Only the lines below starting at the one that contains "theorem streamLayout : Obligations.StreamLayout" and ending at the one that contains "rw [pack_length, streamSize_eq_blocks];" are to be reproduced, exactly and with both ends kept.

————

/-- The trailer's four bytes end the stream (R209). -/
theorem pack_trailer (p : Params) (framed : List Byte) :
    (pack p framed).drop (7 + 65540 * fullBlocks framed.length + lastBlock framed.length)
      = be32 (adler32 framed) := by
  have hlen : ((pack p framed).drop
      (7 + 65540 * fullBlocks framed.length + lastBlock framed.length)).length ≤ 4 := by
    rw [List.length_drop, pack_length, streamSize_eq_blocks]; omega
  rw [← List.take_of_length_le hlen]
  refine pack_stretch p (be32_length _) (by omega) fun i _ => ?_
  rw [streamSlot_trailer, streamByte]

/-- Settles O46: each part of the stream is the stretch of it that its slots hold. -/
theorem streamLayout : Obligations.StreamLayout := by
  intro p framed
  have hend : (pack p framed).length - 4
      = 7 + 65540 * fullBlocks framed.length + lastBlock framed.length := by
    rw [pack_length, streamSize_eq_blocks]; omega
  exact ⟨pack_streamHeader p framed, fun i hi => ⟨pack_nonfinalHeader p hi, pack_fullBlock p hi⟩,
    pack_finalHeader p framed, pack_lastBlock p framed, pack_trailer p framed, hend⟩

/-! ## Length fields (R206) -/

/-- A byte of a complement is the byte's complement to 0xFF. -/
theorem extractLsb'_not_eq_sub (v : BitVec 16) {i : Nat} (hi : i + 8 ≤ 16) :
    (~~~v).extractLsb' i 8 = 0xFF - v.extractLsb' i 8 := by
  have hnot : (~~~v).extractLsb' i 8 = ~~~v.extractLsb' i 8 := by
    ext j hj
    rw [BitVec.getElem_not, BitVec.getElem_extractLsb' hj, BitVec.getElem_extractLsb' hj,
      BitVec.getLsbD_not, decide_eq_true (by omega), Bool.true_and]
  exact hnot.trans (BitVec.allOnes_sub_eq_not _).symm

/-- Settles O5: the complement is taken byte by byte, and of the whole field at once. -/
theorem lengthFieldsAreComplements : Obligations.LengthFieldsAreComplements := by
  intro len
  refine ⟨?_, ?_⟩
  · rw [le16, le16, extractLsb'_not_eq_sub len (by decide), extractLsb'_not_eq_sub len (by decide)]
    rfl
  · rw [BitVec.toNat_not]
    have := len.isLt
    omega

/-! ## The Adler-32 sums (R212 to R214) -/

/-- ADLER_UPDATE as naturals: a sum modulo 65521 fits its 16 bits (R212). -/
theorem adlerUpdate_toNat (ab : BitVec 16 × BitVec 16) (b : Byte) :
    (adlerUpdate ab b).1.toNat = (ab.1.toNat + b.toNat) % 65521
      ∧ (adlerUpdate ab b).2.toNat = (ab.2.toNat + (adlerUpdate ab b).1.toNat) % 65521 := by
  have fits : ∀ x, (BitVec.ofNat 16 (x % 65521)).toNat = x % 65521 := fun x => by
    rw [BitVec.toNat_ofNat, Nat.mod_eq_of_lt (by omega)]
  simp only [adlerUpdate, fits, and_self]

/-- ADLER_OUT joins the sums (R213). -/
theorem adlerOut_toNat (ab : BitVec 16 × BitVec 16) :
    (adlerOut ab).toNat = ab.2.toNat * 65536 + ab.1.toNat := by
  rw [adlerOut, BitVec.toNat_append, ← Nat.shiftLeft_add_eq_or_of_lt ab.1.isLt, Nat.shiftLeft_eq]

/-- The sum of the bytes (R214). -/
def byteSum (bs : List Byte) : Nat := (bs.map BitVec.toNat).sum

/-- The sum of the bytes, each weighted by the number of bytes from it to the end (R214). -/
def weightedSum (bs : List Byte) : Nat :=
  ((List.range bs.length).map fun k => (bs.length - k) * (byteOf bs k).toNat).sum

theorem byteSum_append (bs : List Byte) (x : Byte) : byteSum (bs ++ [x]) = byteSum bs + x.toNat := by
  simp [byteSum]

theorem map_byteOf_range (bs : List Byte) : (List.range bs.length).map (byteOf bs) = bs := by
  apply List.ext_getElem?
  intro i
  by_cases hi : i < bs.length
  · rw [List.getElem?_map, List.getElem?_range hi, Option.map_some, getElem?_eq_byteOf hi]
  · rw [List.getElem?_eq_none (by simpa using hi), List.getElem?_eq_none (by omega)]

/-- One byte more gives every byte before it one more weight. -/
theorem weightedSum_append (bs : List Byte) (x : Byte) :
    weightedSum (bs ++ [x]) = weightedSum bs + byteSum (bs ++ [x]) := by
  have hterm : ∀ k ∈ List.range bs.length,
      (bs.length + 1 - k) * (byteOf (bs ++ [x]) k).toNat
        = (bs.length - k) * (byteOf bs k).toNat + (byteOf bs k).toNat := by
    intro k hk
    have hk := List.mem_range.1 hk
    rw [byteOf, List.getD_append _ _ _ _ hk, Nat.succ_sub hk.le, Nat.succ_mul]
    rfl
  have hlast : byteOf (bs ++ [x]) bs.length = x := by simp [byteOf]
  have hbytes : ((List.range bs.length).map fun k => (byteOf bs k).toNat).sum = byteSum bs := by
    rw [← Function.comp_def BitVec.toNat, ← List.map_map, map_byteOf_range, byteSum]
  simp only [weightedSum, List.length_append, List.length_singleton, List.range_succ, List.map_append,
    List.sum_append, List.map_singleton, List.sum_singleton, List.map_congr_left hterm,
    List.sum_map_add, hbytes, hlast, byteSum_append, Nat.add_sub_cancel_left, Nat.one_mul]
  omega

/-- The closed sums of R214. -/
theorem adlerSums_toNat (bs : List Byte) :
    (adlerSums bs).1.toNat = (1 + byteSum bs) % 65521
      ∧ (adlerSums bs).2.toNat = (bs.length + weightedSum bs) % 65521 := by
  induction bs using List.reverseRecOn with
  | nil => exact ⟨rfl, rfl⟩
  | append_singleton bs x ih =>
    obtain ⟨ha, hb⟩ := ih
    obtain ⟨ha', hb'⟩ := adlerUpdate_toNat (adlerSums bs) x
    rw [adlerSums_append, hb', ha', ha, hb, weightedSum_append, byteSum_append, List.length_append,
      List.length_singleton]
    omega

/-- Settles O48: the recurrence is ADLER_UPDATE's, and the closed sums follow by induction on the
bytes. -/
theorem adlerClosedForm : Obligations.AdlerClosedForm := by
  refine ⟨rfl, fun framed x => adlerSums_append framed x ▸ adlerUpdate_toNat (adlerSums framed) x,
    fun framed => ?_⟩
  obtain ⟨ha, hb⟩ := adlerSums_toNat framed
  refine ⟨ha, hb, ?_⟩
  rw [adler32, adlerOut_toNat, ha, hb]
  rfl

end Sys2Proof.Machine

/-! PROOFS. The packager's operations (43_stored_block_packager), one byte each: block headers, payload and
trailer, each with the units an accepted byte moves (R285). -/

namespace Sys2Proof.Machine

/-! ## Where the offered byte stands -/

/-- The start of the IDAT chunk, as the statements about its bytes give it (R281). -/
theorem eq_idatStart {order : ChunkOrder} {start : Nat} (hidat : order = .idatFirst → start = 33)
    (hsrgb : order = .srgbFirst → start = 46) : start = idatStart order := by
  cases order with
  | idatFirst => exact hidat rfl
  | srgbFirst => exact hsrgb rfl

/-- The slot of a byte offered at stream offset `o` (R215). -/
theorem Offering.streamSlot_eq {s : State} {start o : Nat} (h : Offering s (start + 8 + o))
    (hidat : s.params.order = .idatFirst → start = 33)
    (hsrgb : s.params.order = .srgbFirst → start = 46)
    (ho : o < 11 + 65540 * fullBlocks s.framedLen + lastBlock s.framedLen) :
    s.slot = .stream (streamSlot s.framedLen o) := by
  have hsize : o < s.streamSize := by
    rwa [State.streamSize, streamSize_eq_blocks]
  exact Offering.stream (eq_idatStart hidat hsrgb ▸ h) hsize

————

Solution below:
theorem streamLayout : Obligations.StreamLayout := by
  intro p framed
  have hend : (pack p framed).length - 4
      = 7 + 65540 * fullBlocks framed.length + lastBlock framed.length := by
    rw [pack_length, streamSize_eq_blocks]; omega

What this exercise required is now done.